Just off La Rambla is the medieval church Santa Maria del Pi (St. Mary of the Pine Tree).
In the late 900’s there was a small Romanesque church outside the city walls by this name; this existing church was built in the Catalan Gothic style within the walls of the Bari Gothic in the 1300’s. The Catalan Gothic style is interestingly different from your usual Gothic cathedral. That octagonal bell tower is impressive; it’s 150 feet tall, with 10-foot-thick walls at the base.
Half-way down, La Rambla widens into a small square; below are pictures of typical
buildings and their ornamentation. The Chinese dragon decorates a former umbrella shop; the wall decorations are impressive!
On a side street a block away is one of the oldest hotels in Barcelona, the Hotel España, which opened in 1859 and was refurbished by Montaner in 1902. You may remember Montaner from an earlier post (Barcelona II – Casa Lleo Morera). The hotel has some
interesting features, like the alabaster fireplace and fancy staircases such as the one shown above, but the dining rooms are the real attractions. The main dining room has gorgeous
tiles, mosaics, wood carvings and paintings in the Modernista style. The interior dining room has amazing marine life (in sgraffito) swimming around the walls. The coat hooks
are also fascinating. The ceiling is pure Modernista.
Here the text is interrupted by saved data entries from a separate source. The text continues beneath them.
-- ==== Sys2Proof/Syntax.lean ====
section
/-! DEFINITION. The 35 operations of 30_encoding.md R115 (spec/opcode_table.json), one constructor each. -/
namespace Sys2Proof

/-- A general register V0 .. VF: a 4-bit index, so always in range (R31, R34). -/
abbrev Reg := Fin 16

/-- VF, the flag register as well as a general one (R32). -/
abbrev VF : Reg := 15

/-- One operation with its operands. The operand names are those of R111: `x` and `y` register indices, `kk` an 8-bit
immediate, `nnn` a 12-bit address, `n` a sprite height 0..15. -/
inductive Instr where
  /-- 00E0 CLS (R245). -/
  | cls
  /-- 00EE RET (R171). -/
  | ret
  /-- 0nnn HALT, `nnn` neither 0x0E0 nor 0x0EE; `nnn` is kept as encoded and ignored (R179, R117). -/
  | halt (nnn : BitVec 12)
  /-- 1nnn JP addr (R173). -/
  | jp (nnn : BitVec 12)
  /-- 2nnn CALL addr (R172). -/
  | call (nnn : BitVec 12)
  /-- 3xkk SE Vx, byte (R174). -/
  | seVxKk (x : Reg) (kk : Byte)
  /-- 4xkk SNE Vx, byte (R175). -/
  | sneVxKk (x : Reg) (kk : Byte)
  /-- 5xy0 SE Vx, Vy (R176). -/
  | seVxVy (x y : Reg)
  /-- 6xkk LD Vx, byte (R191). -/
  | ldVxKk (x : Reg) (kk : Byte)
  /-- 7xkk ADD Vx, byte (R192). -/
  | addVxKk (x : Reg) (kk : Byte)
  /-- 8xy0 LD Vx, Vy (R193). -/
  | ldVxVy (x y : Reg)
  /-- 8xy1 OR Vx, Vy (R194). -/
  | or (x y : Reg)
  /-- 8xy2 AND Vx, Vy (R195). -/
  | and (x y : Reg)
  /-- 8xy3 XOR Vx, Vy (R196). -/
  | xor (x y : Reg)
  /-- 8xy4 ADD Vx, Vy (R197). -/
  | addVxVy (x y : Reg)
  /-- 8xy5 SUB Vx, Vy (R198). -/
  | sub (x y : Reg)
  /-- 8xy6 SHR Vx; `y` is encoded and ignored (R199, D19). -/
  | shr (x y : Reg)
  /-- 8xy7 SUBN Vx, Vy (R200). -/
  | subn (x y : Reg)
  /-- 8xyE SHL Vx; `y` is encoded and ignored (R201, D19). -/
  | shl (x y : Reg)
  /-- 9xy0 SNE Vx, Vy (R177). -/
  | sneVxVy (x y : Reg)
  /-- Annn LD I, addr (R220). -/
  | ldI (nnn : BitVec 12)
  /-- Bnnn JP V0, addr (R178). -/
  | jpV0 (nnn : BitVec 12)
  /-- Cxkk RND Vx, byte (R202). -/
  | rnd (x : Reg) (kk : Byte)
  /-- Dxyn DRW Vx, Vy, n (R246). -/
  | drw (x y : Reg) (n : Fin 16)
  /-- Ex9E SKP Vx (R283). -/
  | skp (x : Reg)
  /-- ExA1 SKNP Vx (R284). -/
  | sknp (x : Reg)
  /-- Fx07 LD Vx, DT (R264). -/
  | ldVxDt (x : Reg)
  /-- Fx0A LD Vx, K (R285). -/
  | ldVxK (x : Reg)
  /-- Fx15 LD DT, Vx (R265). -/
  | ldDtVx (x : Reg)
  /-- Fx18 LD ST, Vx (R266). -/
  | ldStVx (x : Reg)
  /-- Fx1E ADD I, Vx (R221). -/
  | addIVx (x : Reg)
  /-- Fx29 LD F, Vx (R222). -/
  | ldFVx (x : Reg)
  /-- Fx33 LD B, Vx (R223). -/
  | ldBVx (x : Reg)
  /-- Fx55 LD [I], Vx (R224). -/
  | ldMemVx (x : Reg)
  /-- Fx65 LD Vx, [I] (R225). -/
  | ldVxMem (x : Reg)
deriving DecidableEq, Repr

end Sys2Proof
end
A short distance away in the Bari Gothic is the Placa Reial (Royal Plaza), an elegant square ringed by yellow Neoclassical buildings and numerous palm trees. As with La Boqueria Market, big open spaces like this were once monasteries that were dissolved in the 1800’s. Today the square is a popular meeting place in the summer, a host for many festivals and markets (like the arts and crafts market we stumbled on, shown here), and home to a large number of restaurants, taverns, bars and some of the city’s most famous nightclubs. Getting to this square from La Rambla is via attractive passages, including the Bacardi Passatge, the first covered gallery of the city, built in 1865.
Across La Rambla and down half a block is another of Gaudí’s buildings, the Palau Güell, a mansion that Gaudí built early in his career (1886). This palace was built not in the trendy Eixample but in an area known at the time for prostitution and brothels (it’s near the harbor – and sailors). Although not an ideal location for the Güell family (with 7 children), Señor Güell’s father lived nearby. Palau Güell is the first of Gaudí’s Modernista buildings, and it’s much darker and more Neo-Gothic than his later work (see earlier post, Barcelona III – Casa Batlló). Gaudí design is always fascinating; this is his darkest work, so let’s have a look!
Shown below is the outside of the building, with its impressive parabolic-arch doorways
and elaborate wrought-iron work. The double doorways allowed horse-drawn carriages to enter the home through one door and exit through the other. The horses could be taken down a ramp to stables in the basement (where the servants resided), while the guests
went up several stairs to the receiving room (the antechamber) on the main floor.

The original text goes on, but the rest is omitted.